(Records contained in a dataset)
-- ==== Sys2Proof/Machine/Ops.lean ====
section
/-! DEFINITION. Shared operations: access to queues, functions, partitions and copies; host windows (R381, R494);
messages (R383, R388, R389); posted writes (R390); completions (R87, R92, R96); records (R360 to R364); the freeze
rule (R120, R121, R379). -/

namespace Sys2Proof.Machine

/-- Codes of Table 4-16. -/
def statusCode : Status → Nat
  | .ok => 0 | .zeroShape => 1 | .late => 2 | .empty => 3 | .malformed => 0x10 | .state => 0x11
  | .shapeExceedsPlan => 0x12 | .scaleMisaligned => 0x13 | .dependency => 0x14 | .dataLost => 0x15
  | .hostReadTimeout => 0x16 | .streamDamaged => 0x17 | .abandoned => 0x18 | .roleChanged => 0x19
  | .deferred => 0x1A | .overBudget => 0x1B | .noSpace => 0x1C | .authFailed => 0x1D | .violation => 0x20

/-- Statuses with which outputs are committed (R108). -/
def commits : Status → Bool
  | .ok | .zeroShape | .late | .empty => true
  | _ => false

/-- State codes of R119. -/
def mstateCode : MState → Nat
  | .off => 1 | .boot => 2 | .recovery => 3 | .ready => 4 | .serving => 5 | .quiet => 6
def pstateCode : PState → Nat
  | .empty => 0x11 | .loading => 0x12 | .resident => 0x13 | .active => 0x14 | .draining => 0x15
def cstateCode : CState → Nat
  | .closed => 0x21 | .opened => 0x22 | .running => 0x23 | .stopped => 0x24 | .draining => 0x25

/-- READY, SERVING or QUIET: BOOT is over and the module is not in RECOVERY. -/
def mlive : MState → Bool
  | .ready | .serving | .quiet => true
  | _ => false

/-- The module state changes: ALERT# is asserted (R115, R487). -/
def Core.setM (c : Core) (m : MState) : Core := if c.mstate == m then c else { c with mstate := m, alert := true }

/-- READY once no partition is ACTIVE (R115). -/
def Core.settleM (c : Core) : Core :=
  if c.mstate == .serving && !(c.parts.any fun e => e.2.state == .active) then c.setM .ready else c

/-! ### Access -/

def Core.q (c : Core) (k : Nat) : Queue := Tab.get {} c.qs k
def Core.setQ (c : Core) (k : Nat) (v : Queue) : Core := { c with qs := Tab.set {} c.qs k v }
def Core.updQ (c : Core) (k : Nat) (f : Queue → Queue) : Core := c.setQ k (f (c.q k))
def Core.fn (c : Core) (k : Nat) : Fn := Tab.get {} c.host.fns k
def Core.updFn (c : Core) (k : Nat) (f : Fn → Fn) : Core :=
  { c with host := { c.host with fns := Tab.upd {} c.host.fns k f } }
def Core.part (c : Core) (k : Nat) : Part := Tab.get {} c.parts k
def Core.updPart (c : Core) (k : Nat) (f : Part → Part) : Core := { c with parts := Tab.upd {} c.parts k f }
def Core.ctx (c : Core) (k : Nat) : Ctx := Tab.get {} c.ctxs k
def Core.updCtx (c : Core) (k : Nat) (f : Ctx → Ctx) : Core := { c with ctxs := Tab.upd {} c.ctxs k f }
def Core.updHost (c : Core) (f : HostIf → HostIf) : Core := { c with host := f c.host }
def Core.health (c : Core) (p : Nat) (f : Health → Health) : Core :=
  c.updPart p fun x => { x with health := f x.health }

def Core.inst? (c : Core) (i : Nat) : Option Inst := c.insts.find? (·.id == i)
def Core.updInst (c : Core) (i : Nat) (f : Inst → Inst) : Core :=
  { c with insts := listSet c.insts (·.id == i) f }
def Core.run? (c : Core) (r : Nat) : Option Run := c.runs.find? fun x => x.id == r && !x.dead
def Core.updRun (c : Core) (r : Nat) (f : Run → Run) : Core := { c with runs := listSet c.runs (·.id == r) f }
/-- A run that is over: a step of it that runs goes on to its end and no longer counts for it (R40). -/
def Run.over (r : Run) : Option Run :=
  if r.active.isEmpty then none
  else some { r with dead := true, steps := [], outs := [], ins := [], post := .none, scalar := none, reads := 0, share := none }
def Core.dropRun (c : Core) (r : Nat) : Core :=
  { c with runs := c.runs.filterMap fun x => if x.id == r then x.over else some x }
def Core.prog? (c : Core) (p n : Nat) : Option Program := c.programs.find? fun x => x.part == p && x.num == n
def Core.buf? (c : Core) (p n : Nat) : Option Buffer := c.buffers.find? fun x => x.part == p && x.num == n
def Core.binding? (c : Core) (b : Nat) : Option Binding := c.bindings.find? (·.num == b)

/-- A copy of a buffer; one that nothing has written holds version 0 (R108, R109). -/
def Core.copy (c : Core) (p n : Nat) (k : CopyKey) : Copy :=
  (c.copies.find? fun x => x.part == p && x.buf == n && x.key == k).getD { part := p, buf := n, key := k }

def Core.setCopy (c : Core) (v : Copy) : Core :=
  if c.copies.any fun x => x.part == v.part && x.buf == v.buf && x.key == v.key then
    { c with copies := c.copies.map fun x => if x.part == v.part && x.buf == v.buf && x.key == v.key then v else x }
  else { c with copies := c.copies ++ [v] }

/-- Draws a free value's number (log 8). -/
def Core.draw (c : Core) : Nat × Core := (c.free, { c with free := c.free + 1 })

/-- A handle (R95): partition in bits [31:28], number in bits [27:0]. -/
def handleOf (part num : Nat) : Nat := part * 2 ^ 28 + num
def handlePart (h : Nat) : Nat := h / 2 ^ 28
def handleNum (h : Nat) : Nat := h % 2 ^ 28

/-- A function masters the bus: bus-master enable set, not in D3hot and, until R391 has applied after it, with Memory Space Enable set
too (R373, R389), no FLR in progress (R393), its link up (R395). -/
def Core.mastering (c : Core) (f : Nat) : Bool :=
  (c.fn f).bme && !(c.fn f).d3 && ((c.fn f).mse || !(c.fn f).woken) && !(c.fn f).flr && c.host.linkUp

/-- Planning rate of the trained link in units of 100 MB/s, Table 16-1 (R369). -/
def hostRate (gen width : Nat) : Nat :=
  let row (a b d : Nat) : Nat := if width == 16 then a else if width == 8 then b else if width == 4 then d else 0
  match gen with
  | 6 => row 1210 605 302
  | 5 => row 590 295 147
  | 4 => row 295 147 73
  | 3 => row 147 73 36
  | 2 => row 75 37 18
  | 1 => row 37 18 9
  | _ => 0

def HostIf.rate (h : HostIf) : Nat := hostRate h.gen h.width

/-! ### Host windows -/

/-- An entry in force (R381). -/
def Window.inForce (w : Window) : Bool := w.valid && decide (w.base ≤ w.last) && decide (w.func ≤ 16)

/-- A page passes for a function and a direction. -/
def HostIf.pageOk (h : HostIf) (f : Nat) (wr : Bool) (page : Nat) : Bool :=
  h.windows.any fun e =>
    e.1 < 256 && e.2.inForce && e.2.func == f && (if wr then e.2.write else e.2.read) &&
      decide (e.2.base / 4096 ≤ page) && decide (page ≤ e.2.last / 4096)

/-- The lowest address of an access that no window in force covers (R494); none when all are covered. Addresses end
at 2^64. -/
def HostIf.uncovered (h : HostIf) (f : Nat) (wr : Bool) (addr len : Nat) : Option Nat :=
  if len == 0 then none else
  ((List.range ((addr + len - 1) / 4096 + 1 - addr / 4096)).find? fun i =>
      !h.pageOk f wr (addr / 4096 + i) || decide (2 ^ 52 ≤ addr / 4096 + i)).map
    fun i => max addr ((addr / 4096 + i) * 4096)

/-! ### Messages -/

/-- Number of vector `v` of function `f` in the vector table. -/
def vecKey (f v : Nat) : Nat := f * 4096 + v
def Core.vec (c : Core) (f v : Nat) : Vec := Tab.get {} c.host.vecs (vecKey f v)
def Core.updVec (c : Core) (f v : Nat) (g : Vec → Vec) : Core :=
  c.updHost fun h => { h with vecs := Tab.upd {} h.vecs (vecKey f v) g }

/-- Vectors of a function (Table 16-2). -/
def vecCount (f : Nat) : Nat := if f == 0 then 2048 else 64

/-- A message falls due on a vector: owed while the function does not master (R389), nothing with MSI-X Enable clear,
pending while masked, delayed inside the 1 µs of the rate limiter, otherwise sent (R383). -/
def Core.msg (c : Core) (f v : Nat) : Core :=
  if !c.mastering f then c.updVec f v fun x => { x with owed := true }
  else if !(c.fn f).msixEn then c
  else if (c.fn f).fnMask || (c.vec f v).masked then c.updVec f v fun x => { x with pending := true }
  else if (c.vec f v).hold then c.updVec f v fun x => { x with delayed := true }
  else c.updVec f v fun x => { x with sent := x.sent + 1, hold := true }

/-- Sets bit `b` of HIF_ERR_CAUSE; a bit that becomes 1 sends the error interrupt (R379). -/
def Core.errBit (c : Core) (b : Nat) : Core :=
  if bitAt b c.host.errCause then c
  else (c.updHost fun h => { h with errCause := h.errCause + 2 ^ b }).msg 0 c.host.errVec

* * *

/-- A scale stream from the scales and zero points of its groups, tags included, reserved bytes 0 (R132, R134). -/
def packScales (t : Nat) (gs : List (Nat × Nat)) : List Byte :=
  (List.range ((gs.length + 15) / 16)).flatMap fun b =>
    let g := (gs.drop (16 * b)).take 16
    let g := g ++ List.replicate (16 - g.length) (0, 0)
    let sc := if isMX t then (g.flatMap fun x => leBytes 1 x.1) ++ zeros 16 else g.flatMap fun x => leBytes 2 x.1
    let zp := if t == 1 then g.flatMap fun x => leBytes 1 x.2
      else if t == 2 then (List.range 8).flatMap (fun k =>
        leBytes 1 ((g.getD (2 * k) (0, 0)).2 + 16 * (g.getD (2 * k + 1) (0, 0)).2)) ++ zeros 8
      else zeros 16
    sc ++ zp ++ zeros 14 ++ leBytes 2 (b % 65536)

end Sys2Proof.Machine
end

--

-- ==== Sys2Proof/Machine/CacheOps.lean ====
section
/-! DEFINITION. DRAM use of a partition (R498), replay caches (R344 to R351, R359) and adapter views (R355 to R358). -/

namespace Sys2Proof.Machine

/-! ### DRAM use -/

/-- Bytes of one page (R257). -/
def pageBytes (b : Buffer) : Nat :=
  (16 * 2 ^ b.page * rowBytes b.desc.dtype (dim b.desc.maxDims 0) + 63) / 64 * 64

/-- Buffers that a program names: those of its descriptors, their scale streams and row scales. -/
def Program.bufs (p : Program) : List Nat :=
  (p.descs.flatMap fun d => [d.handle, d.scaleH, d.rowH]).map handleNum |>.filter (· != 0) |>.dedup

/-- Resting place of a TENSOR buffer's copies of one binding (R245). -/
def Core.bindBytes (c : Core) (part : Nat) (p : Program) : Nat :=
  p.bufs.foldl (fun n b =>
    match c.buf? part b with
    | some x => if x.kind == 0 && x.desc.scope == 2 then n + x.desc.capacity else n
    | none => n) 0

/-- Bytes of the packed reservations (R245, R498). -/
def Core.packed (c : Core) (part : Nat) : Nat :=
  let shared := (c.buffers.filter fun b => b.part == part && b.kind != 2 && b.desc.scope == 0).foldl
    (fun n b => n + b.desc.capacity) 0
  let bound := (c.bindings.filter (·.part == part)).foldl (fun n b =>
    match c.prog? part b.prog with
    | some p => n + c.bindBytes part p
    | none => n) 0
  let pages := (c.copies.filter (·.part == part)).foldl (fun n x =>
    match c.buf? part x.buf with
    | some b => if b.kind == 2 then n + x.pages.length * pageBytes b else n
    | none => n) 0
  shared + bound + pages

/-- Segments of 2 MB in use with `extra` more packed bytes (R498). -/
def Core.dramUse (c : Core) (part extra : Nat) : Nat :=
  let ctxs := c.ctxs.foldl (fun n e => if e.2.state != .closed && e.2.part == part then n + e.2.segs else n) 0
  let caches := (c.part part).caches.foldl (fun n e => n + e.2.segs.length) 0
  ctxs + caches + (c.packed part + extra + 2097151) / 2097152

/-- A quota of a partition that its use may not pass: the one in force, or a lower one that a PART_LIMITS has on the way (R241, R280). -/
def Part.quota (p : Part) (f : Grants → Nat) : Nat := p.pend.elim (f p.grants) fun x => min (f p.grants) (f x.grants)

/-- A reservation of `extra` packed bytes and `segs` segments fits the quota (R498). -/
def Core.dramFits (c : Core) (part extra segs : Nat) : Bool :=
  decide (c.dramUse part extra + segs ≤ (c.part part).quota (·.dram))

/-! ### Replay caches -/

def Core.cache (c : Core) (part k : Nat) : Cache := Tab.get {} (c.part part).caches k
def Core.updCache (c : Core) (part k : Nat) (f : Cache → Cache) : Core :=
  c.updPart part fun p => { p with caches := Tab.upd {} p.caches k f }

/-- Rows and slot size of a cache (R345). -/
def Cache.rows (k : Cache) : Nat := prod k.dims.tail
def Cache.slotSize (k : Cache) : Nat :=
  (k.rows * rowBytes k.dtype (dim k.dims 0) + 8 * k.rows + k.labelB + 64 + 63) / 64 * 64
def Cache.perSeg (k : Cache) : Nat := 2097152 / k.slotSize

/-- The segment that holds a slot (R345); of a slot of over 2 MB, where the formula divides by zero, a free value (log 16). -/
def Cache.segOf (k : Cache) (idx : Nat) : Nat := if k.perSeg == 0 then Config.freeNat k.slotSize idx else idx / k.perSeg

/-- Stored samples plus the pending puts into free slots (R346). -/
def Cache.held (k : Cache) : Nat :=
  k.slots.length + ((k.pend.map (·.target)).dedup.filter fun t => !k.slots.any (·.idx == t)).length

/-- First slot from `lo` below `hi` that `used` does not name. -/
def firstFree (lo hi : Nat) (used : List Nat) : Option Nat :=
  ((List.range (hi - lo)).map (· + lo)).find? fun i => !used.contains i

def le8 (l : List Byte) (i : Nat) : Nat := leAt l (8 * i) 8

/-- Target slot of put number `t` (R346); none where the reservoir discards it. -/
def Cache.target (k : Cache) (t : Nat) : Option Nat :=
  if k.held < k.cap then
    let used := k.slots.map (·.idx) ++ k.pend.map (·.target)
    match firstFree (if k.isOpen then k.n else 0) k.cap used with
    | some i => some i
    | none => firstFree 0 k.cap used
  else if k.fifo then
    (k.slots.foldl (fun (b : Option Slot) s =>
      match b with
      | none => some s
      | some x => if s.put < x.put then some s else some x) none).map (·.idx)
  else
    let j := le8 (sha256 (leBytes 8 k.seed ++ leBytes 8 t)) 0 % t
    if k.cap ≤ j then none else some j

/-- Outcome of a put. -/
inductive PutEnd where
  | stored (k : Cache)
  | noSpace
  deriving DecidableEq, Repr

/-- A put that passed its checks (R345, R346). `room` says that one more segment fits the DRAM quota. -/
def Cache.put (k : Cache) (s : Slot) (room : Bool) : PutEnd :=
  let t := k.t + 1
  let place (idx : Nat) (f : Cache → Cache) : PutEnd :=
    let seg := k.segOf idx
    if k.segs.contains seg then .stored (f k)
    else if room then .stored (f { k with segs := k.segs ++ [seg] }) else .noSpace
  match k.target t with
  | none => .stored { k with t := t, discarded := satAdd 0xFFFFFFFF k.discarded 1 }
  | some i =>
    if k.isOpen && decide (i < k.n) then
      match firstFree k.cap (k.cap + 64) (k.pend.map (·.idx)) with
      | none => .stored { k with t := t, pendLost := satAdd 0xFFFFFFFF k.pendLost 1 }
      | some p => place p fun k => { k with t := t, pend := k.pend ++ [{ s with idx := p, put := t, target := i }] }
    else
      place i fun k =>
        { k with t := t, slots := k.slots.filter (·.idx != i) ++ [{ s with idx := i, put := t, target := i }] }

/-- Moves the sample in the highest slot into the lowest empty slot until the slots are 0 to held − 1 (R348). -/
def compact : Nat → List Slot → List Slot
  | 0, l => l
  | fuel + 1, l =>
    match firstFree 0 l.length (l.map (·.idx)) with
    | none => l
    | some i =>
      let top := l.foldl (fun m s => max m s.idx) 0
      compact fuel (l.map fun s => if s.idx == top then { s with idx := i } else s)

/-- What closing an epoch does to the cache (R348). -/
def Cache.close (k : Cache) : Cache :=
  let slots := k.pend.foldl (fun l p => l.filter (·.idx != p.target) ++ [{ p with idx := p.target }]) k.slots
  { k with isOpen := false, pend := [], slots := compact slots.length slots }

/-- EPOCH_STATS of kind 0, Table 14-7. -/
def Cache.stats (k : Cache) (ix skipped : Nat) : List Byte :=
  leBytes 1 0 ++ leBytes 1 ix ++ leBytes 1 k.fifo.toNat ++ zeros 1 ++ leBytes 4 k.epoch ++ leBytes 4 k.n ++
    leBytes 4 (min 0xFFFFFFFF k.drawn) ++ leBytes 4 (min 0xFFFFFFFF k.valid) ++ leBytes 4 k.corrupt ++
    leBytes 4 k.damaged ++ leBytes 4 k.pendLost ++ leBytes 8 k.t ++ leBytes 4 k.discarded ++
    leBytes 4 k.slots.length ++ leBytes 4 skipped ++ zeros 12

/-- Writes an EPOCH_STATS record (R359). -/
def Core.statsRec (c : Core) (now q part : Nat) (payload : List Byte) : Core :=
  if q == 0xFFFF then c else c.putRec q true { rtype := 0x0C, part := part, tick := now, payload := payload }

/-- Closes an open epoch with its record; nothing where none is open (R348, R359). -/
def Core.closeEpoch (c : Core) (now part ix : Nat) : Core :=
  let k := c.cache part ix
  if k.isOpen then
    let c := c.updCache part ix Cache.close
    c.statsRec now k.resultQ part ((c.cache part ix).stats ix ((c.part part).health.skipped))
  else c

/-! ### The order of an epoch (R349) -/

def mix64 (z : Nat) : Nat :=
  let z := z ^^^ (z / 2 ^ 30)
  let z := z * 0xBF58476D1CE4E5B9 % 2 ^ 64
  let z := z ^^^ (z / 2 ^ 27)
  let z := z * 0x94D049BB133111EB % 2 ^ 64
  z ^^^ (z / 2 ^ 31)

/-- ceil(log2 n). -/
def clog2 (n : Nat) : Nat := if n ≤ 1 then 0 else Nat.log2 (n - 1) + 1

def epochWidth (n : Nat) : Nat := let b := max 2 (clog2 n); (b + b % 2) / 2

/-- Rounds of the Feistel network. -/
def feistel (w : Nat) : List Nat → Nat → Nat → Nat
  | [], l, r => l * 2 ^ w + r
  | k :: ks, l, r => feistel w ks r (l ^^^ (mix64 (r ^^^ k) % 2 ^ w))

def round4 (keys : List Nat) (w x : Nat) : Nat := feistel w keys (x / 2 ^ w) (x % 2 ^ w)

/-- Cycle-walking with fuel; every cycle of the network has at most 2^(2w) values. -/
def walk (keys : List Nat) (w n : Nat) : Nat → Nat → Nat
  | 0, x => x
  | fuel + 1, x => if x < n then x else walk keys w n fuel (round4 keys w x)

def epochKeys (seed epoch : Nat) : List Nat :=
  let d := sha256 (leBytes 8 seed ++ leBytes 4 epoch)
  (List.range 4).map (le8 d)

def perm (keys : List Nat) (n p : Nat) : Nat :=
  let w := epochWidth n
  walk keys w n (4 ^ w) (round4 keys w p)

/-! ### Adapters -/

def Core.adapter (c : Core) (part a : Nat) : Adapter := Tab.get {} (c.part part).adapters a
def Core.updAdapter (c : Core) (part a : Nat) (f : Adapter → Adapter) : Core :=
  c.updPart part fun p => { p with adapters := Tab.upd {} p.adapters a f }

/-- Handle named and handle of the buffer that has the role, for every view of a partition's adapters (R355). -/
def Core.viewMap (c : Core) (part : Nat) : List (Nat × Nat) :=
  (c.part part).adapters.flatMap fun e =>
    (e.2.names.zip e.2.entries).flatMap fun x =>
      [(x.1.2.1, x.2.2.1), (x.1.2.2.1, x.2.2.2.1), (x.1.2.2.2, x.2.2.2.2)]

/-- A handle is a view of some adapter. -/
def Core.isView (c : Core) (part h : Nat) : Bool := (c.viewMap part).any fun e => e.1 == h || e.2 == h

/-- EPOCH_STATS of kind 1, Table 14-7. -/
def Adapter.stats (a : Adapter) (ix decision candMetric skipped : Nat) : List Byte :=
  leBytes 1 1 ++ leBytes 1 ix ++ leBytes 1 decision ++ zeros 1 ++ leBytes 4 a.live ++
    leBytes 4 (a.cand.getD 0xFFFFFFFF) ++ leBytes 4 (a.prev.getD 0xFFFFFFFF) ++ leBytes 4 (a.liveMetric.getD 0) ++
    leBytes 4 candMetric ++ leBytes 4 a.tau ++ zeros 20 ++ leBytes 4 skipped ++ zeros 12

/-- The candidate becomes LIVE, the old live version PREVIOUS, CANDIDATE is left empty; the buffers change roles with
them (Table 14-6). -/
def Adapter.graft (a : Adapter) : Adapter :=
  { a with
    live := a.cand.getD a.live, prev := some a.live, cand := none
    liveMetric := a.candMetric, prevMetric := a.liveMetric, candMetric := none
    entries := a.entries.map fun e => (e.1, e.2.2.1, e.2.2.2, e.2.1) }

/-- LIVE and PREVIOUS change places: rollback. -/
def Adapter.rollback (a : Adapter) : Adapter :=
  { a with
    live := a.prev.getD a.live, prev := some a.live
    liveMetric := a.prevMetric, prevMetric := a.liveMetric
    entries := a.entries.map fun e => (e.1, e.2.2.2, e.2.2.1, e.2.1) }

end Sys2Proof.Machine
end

TASK DETAILS: Among the records above, a stretch begins at the line containing "-- ==== Sys2Proof/Machine/Ops.lean" and ends at the line containing "ACTIVE (R115). -/". Restate that stretch word for word, and nothing else.

THE ANSWER:
-- ==== Sys2Proof/Machine/Ops.lean ====
section
/-! DEFINITION. Shared operations: access to queues, functions, partitions and copies; host windows (R381, R494);
messages (R383, R388, R389); posted writes (R390); completions (R87, R92, R96); records (R360 to R364); the freeze
rule (R120, R121, R379). -/

namespace Sys2Proof.Machine

/-- Codes of Table 4-16. -/
def statusCode : Status → Nat
  | .ok => 0 | .zeroShape => 1 | .late => 2 | .empty => 3 | .malformed => 0x10 | .state => 0x11
  | .shapeExceedsPlan => 0x12 | .scaleMisaligned => 0x13 | .dependency => 0x14 | .dataLost => 0x15
  | .hostReadTimeout => 0x16 | .streamDamaged => 0x17 | .abandoned => 0x18 | .roleChanged => 0x19
  | .deferred => 0x1A | .overBudget => 0x1B | .noSpace => 0x1C | .authFailed => 0x1D | .violation => 0x20

/-- Statuses with which outputs are committed (R108). -/
def commits : Status → Bool
  | .ok | .zeroShape | .late | .empty => true
  | _ => false

/-- State codes of R119. -/
def mstateCode : MState → Nat
  | .off => 1 | .boot => 2 | .recovery => 3 | .ready => 4 | .serving => 5 | .quiet => 6
def pstateCode : PState → Nat
  | .empty => 0x11 | .loading => 0x12 | .resident => 0x13 | .active => 0x14 | .draining => 0x15
def cstateCode : CState → Nat
  | .closed => 0x21 | .opened => 0x22 | .running => 0x23 | .stopped => 0x24 | .draining => 0x25

/-- READY, SERVING or QUIET: BOOT is over and the module is not in RECOVERY. -/
def mlive : MState → Bool
  | .ready | .serving | .quiet => true
  | _ => false

/-- The module state changes: ALERT# is asserted (R115, R487). -/
def Core.setM (c : Core) (m : MState) : Core := if c.mstate == m then c else { c with mstate := m, alert := true }

/-- READY once no partition is ACTIVE (R115). -/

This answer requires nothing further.